My Introduction to Horror Comics
For the past several months, I’ve been occupied with an experiment in writing weekly fiction. I did this on a different Substack devoted entirely to that topic. The Substack was called Sketchy Scoops. It was my attempt at creating a modern adaptation of the ideas that I first encountered in Darren McGavin’s old TV show Kolchak: The Night Stalker.

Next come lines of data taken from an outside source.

-- ==== Sys2Proof/Machine/Life.lean ====
section
/-! DEFINITION. The life of the device: power-up (R377), boot (R378, R382, R383), device reset (R379, R380), the safe-state
sequence (R336, R344 to R348, R369), stops and their end (R19, R20, R323, R324), and the loss of a supply (R398). -/

namespace Sys2Proof.Machine

/-! ### What a reset of the main domains leaves (Table 1-4, R266, R317, R321, R340, R354, R380, R411) -/

/-- A port at a device reset: the port edge keeps PORT_CFG and its clocks, the data path and the masks are reset. -/
def Port.afterReset (r : Port) : Port :=
  { r.resetPath with
    rxMask := 0, txMask := 0, clockHeld := false, unit := .enabled, heldBy := .none, resetToOff := false }

/-- The power block: the set cap and the calibration factor stay, and the sensors go on being read. -/
def Power.afterReset (p : Power) : Power :=
  { capSet := p.capSet, kappa := p.kappa, sensors := p.sensors, sensorsBefore := p.sensorsBefore
    intervalNo := p.intervalNo, updateNo := p.updateNo, sensorNo := p.sensorNo }

/-- The host interface: link, configuration space, MSI-X table and DEV_INT enables and vectors stay. -/
def Hif.afterReset (h : Hif) : Hif :=
  { linkUp := h.linkUp, speed := h.speed, width := h.width, flit := h.flit, functionMasked := h.functionMasked, d3hot := h.d3hot
    msix := h.msix, pba := h.pba, devIntEn := h.devIntEn, devIntVec := h.devIntVec }

/-- What the standby domain keeps of the safety state. -/
def Safety.afterReset (x : Safety) : Safety :=
  { seq := x.seq, cause := x.cause, lastCause := x.lastCause, safeStates := x.safeStates, notResumed := x.notResumed
    set := x.set, stamps := x.stamps }

/-- Records on their way into flash arrive there; nothing waits for them any more. -/
def Repair.afterReset (r : Repair) : Repair :=
  { r with writing := r.writing.map fun w => (w.1, .other), service := false, startFail := false }

/-- Counters that lie in the standby domain (R354). -/
def keptCounter (o : Nat) : Bool := o == evlogLost || o == evlogGaps

/-- The control, group, memory, Comet and audio data path domains are reset; LPDDR6 keeps its contents only in
self-refresh (R346, R380). -/
def State.resetDomains (s : State) (keepMem : Bool) : State :=
  { State.reset with
    pending := s.pending, now := s.now, free := s.free, outs := s.outs, nextCmd := s.nextCmd, hostMem := s.hostMem
    life := s.life, hif := s.hif.afterReset, safePort := { s.safePort with executing := none }
    ctr := s.ctr.filter fun e => keptCounter e.1
    mem := if keepMem then s.mem else []
    channels := (List.range 48).foldl (fun t c => tput {} t c { st := (s.memCh c).st }) []
    ports := (List.range 16).foldl (fun t p => tput {} t p (s.prt p).afterReset) []
    power := s.power.afterReset, safety := s.safety.afterReset, vigil := s.vigil, log := s.log
    repair := s.repair.afterReset, boot := { s.boot with job := none }, keys := s.keys, spillKey := s.spillKey }

/-! ### Power-up -/

/-- A trial start that is not ready when another start begins, or that fails, gives the mark to the other slot (R383). -/
def Boot.dropTrial (b : Boot) : Boot :=
  if b.trialStart then { b with markedB := !b.markedB, trial := false, trialStart := false } else b

/-- A start begins: the first one after FW_ACTIVATE is the trial start. -/
def Boot.newStart (b : Boot) : Boot := if b.trialStart then b.dropTrial else { b with trialStart := b.trial }

/-- KIND 6 records keep κ at the clamp (R371). -/
def startKappa (l : List Record) : Nat := if l.any fun r => r.kind == 6 then kappaMax else 4096

/-- The sequence of Table 17-3 begins: everything but flash, fuses, host memory and the levels of input pins takes its
reset values. The root loop locks and the spill key is drawn (notes/assumptions/32.md). -/
def State.beginPowerUp (s : State) : State :=
  let (k, s1) := s.drawRandom
  { State.reset with
    pending := s1.pending, now := s1.now, free := s1.free, outs := s1.outs, nextCmd := s1.nextCmd, hostMem := s1.hostMem
    life :=
      { phase := .powerUp, kind := .powerUp, pupAt := s1.now, seqAt := s1.now, vin48 := true, vstby := true, refclk := true
        rootLocked := true, coolantOk := s1.life.coolantOk, coolantSince := s1.life.coolantSince, perstN := s1.life.perstN }
    power := { kappa := startKappa s1.repair.journal }
    repair := { journal := s1.repair.journal, powerUps := s1.repair.powerUps + 1, profile1152 := s1.repair.profile1152 }
    boot := { s1.boot.newStart with job := none }
    spillKey := leBytes 64 k }

/-- Coolant has flowed for 100 ms, and every sensor reads below 85 °C (R324). -/
def State.cool (s : State) : Bool :=
  s.life.coolantOk && decide (s.life.coolantSince + 100 * msCycles ≤ s.now) && s.power.sensors.all fun c => decide (c < 85)

/-- A power-up begins. After a stop it does so only where R324 lets the device restart; the root loop relocks in it. -/
def State.powerUp (s : State) : State :=
  if s.life.phase = .off ∧ (!s.life.stopOpen || s.cool) then s.beginPowerUp else s

def execPowerUp (t : Nat) (s : State) : Host.Outcome State Fault Refusal := .next ((s.advance t).powerUp)

/-! ### The Vigil slots (R382) -/

/-- The image keeps to the list of R329: up to 64 taps of ports and slots that exist, rates of 16,000 Hz or 48,000 Hz, a
network of at most 384 KiB, up to 8 tone detectors a tap, and an alert map into lines 0 to 2. -/
def VigilImage.keeps (m : VigilImage) : Bool :=
  decide (m.taps.length ≤ 64) && (m.taps.all fun t => decide (t.1 < 16) && decide (t.2 < 32))
    && (m.ports.all fun p => let hz := (({} : Port).withCfg p.2.toNat).hz; hz == 16000 || hz == 48000)
    && decide (m.network.length ≤ 384 * 1024) && (m.detectors.all fun d => decide (d.tap < m.taps.length))
    && ((List.range m.taps.length).all fun i => decide ((m.detectors.filter fun d => d.tone && d.tap == i).length ≤ 8))
    && m.alertMap.all fun a => decide (a.2 < 3)

/-- A Vigil slot verifies; a package whose body is no image of R329 does not (DESIGN CHOICE, notes/assumptions/31.md). -/
def State.vigilOk (s : State) (slotB read : Bool) : Bool :=
  s.keyEnrolled && read && (s.boot.vigil slotB).any fun p => p.image.keeps

/-- Vigil starts with the image of a slot: the ports that it taps are configured, and their settings are read-only
(R247, R329). -/
def State.startVigil (s : State) (slotB : Bool) : State :=
  match s.boot.vigil slotB with
  | some p =>
    let s1 : State :=
      { s with
        boot := { s.boot with vigilSlotB := slotB, vigilPending := false }
        vigil := { running := true, imageValid := true, image := p.image
                   lastFrame := p.image.taps.foldl (fun t x => tput 0 t x.1 s.now) [] } }
    p.image.ports.foldl (fun s x => s.modPrt x.1 fun r => { r.withCfg x.2.toNat with tapped := true }) s1
  | none => s

/-- The pending slot is tried first, then the other; without a pending one, the slot last in use is. -/
def State.vigilVerify (s : State) (readA readB : Bool) : State :=
  if s.life.phase = .powerUp ∧ !s.vigil.imageValid then
    let first := if s.boot.vigilPending then !s.boot.vigilSlotB else s.boot.vigilSlotB
    let read (b : Bool) := if b then readB else readA
    if s.vigilOk first (read first) then s.startVigil first
    else if s.vigilOk (!first) (read (!first)) then s.startVigil (!first)
    else s
  else s

def execVigilImageVerify (t : Nat) (readA readB : Bool) (s : State) : Host.Outcome State Fault Refusal :=
  .next ((s.advance t).vigilVerify readA readB)

/-! ### The firmware slots (R378, R383) -/

/-- The slot that the boot ROM runs: the marked one, else the other, else none. -/
def Boot.choose (b : Boot) (readA readB : Bool) : Option Bool :=
  let ok (x : Bool) := (if x then readB else readA) && b.fwOk x
  if ok b.markedB then some b.markedB else if ok (!b.markedB) then some (!b.markedB) else none

/-- The ROM has chosen. -/
def Boot.run (b : Boot) : Option Bool → Boot
  | some x =>
    if x = b.markedB then { b with running := b2n x, trialStart := b.trial }
    else { b with running := b2n x, markedB := x, trial := false, trialStart := false }
  | none => { b with running := 3, trial := false, trialStart := false }

/-- The slot run as an event names it. -/
def slotByte : Option Bool → Nat
  | some x => b2n x
  | none => 0xFF

/-- The control domain leaves reset: its counter starts, verified firmware arms the watchdogs, and the chains of enabled
ports start (R23, R250, R369). Recovery ends a safe-state sequence without a resumption. -/
def State.leaveControlReset (s : State) (slot : Option Bool) : State :=
  let s1 : State :=
    { s with
      boot := s.boot.run slot
      life := { s.life with
        phase := if slot.isSome then .booted else .recovery, ctrlBase := s.now, armed := slot.isSome }
      safety := if slot.isSome then s.safety else { s.safety with seq := false, set := none } }
  (List.range 16).foldl (fun s p => s.modPrt p fun r => if r.en then r.atEn s.now 0 else r) s1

Last week marked the final issue of that publication. I did this for a couple of reasons, but my primary one was that I wanted to consolidate all of my writing here on Written Ward.
Welcome New Readers
For those of you joining us from Sketchy Scoops, I’m glad you’ve chosen to continue reading my work. Thank you for following us over. Just to remind everyone, in the last issue of Sketchy Scoops I explained that I would be adding everyone who remained subscribed to the mailing list here at Written Ward. If you had meant to unsubscribe but forgot about it, you can manage your subscription options here.
About a month ago, as part of themovement, asked me to do write ups about Bernie Wrightson and the old horror comics that Warren Magazines used to put out. At the time, I was busy writing Sketchy Scoops and that topic didn’t really fit that publication so I had to wait for the right moment. That time has come. So, here is my attempt to explain why I enjoyed (and still enjoy) Creepy so much.
My First Creepy
My introduction to Creepy happened at Kroger’s Grocery Store in Craigsville, West Virginia. My grandmother used to take me grocery shopping with her each week. Invariably, I would wonder off to the magazine rack to look at the limited number of comics they had on display. It was the early 70’s and I hadn’t even started school. I couldn’t read, but I loved monster movies and I could recognize both Dracula and the Wolfman and the epic battle that was about to take place.
I grabbed the magazine and went to find my grandmother. I begged her to buy it in that persistent way that only small children have and finally she relented. Why she thought it was a good idea to buy a horror comic for a four year old is beyond me, but from that moment on I was hooked.
Eventually, I began school and learned to read. That was when I began to understand that Uncle Creepy was a host for each issue. He would guide us through the stories and list off some tantalizing detail to make them more appealing and lure us into reading the lurid tales. The magazine didn’t hesitate to use their mascot to plug issues or sell products.
In fact, you’d see him at the beginning of every story. Frequently, his introductions would involve some type of pun or play on words. He would refer to the readers as Fiends instead of Friends or in other ways that made us sound ghoulish in some manner. We loved it.
Each issue of the story would include letters that readers had sent in and the editors would frequently reply in the voice of Uncle Creepy meaning that the readers would receive some mildly sarcastic remark. Those letters, written in the early to mid-sixties tend to be even more interesting now than they were when I first read them in the mid=seventies.
Each issue featured bits of non-fiction that were devoted to teaching the readers about folklore. It was a fascinating way to present information to young minds.
One thing that may surprise people who haven’t read Creepy is that it frequently included science fiction stories. They tended to slant a bit toward the horror side of the equation, but Creepy did not limit its settings to Gothic castles or fog-covered moors.
One science fiction story that appeared multiple times, but that managed to stay horror-free were the Adam Link stories. They told the tale of a sentient robot. There was a murder in the story— so maybe they weren’t entirely devoid of horror, but they always felt more like a mystery story rather than something meant to scare or shock readers.
Frequently, Creepy’s editor, Archie Goodwin, would adapt classic prose stories to the comic format. In some ways, he was the Mike Flanagan of that generation. He told the story, but would often (but, not always) update elements to make it more palatable to the readers of that day.
One of the big attractions to reading each issue was the ads. Now, they are quaint and charming, but to a six year old in the mid-seventies? Well, what could be more fascinating than contemplating all the many uses one would have for a plastic fly that could really stick on walls and was over 8 inches long?
Want to Read Creepy Comics?
You can find print copies of Creepy in the long-boxes of pretty much any comic store. The magazine sold well in its day which means they printed a lot of copies. If owning a physical copy isn’t important to you, the entire print run is available in digital formats. Those digital versions of the comic have preserved everything. So, you’ll see all of the original ads, the mail bag, and every story. They’ve done a great job at creating a digital artifact of these works.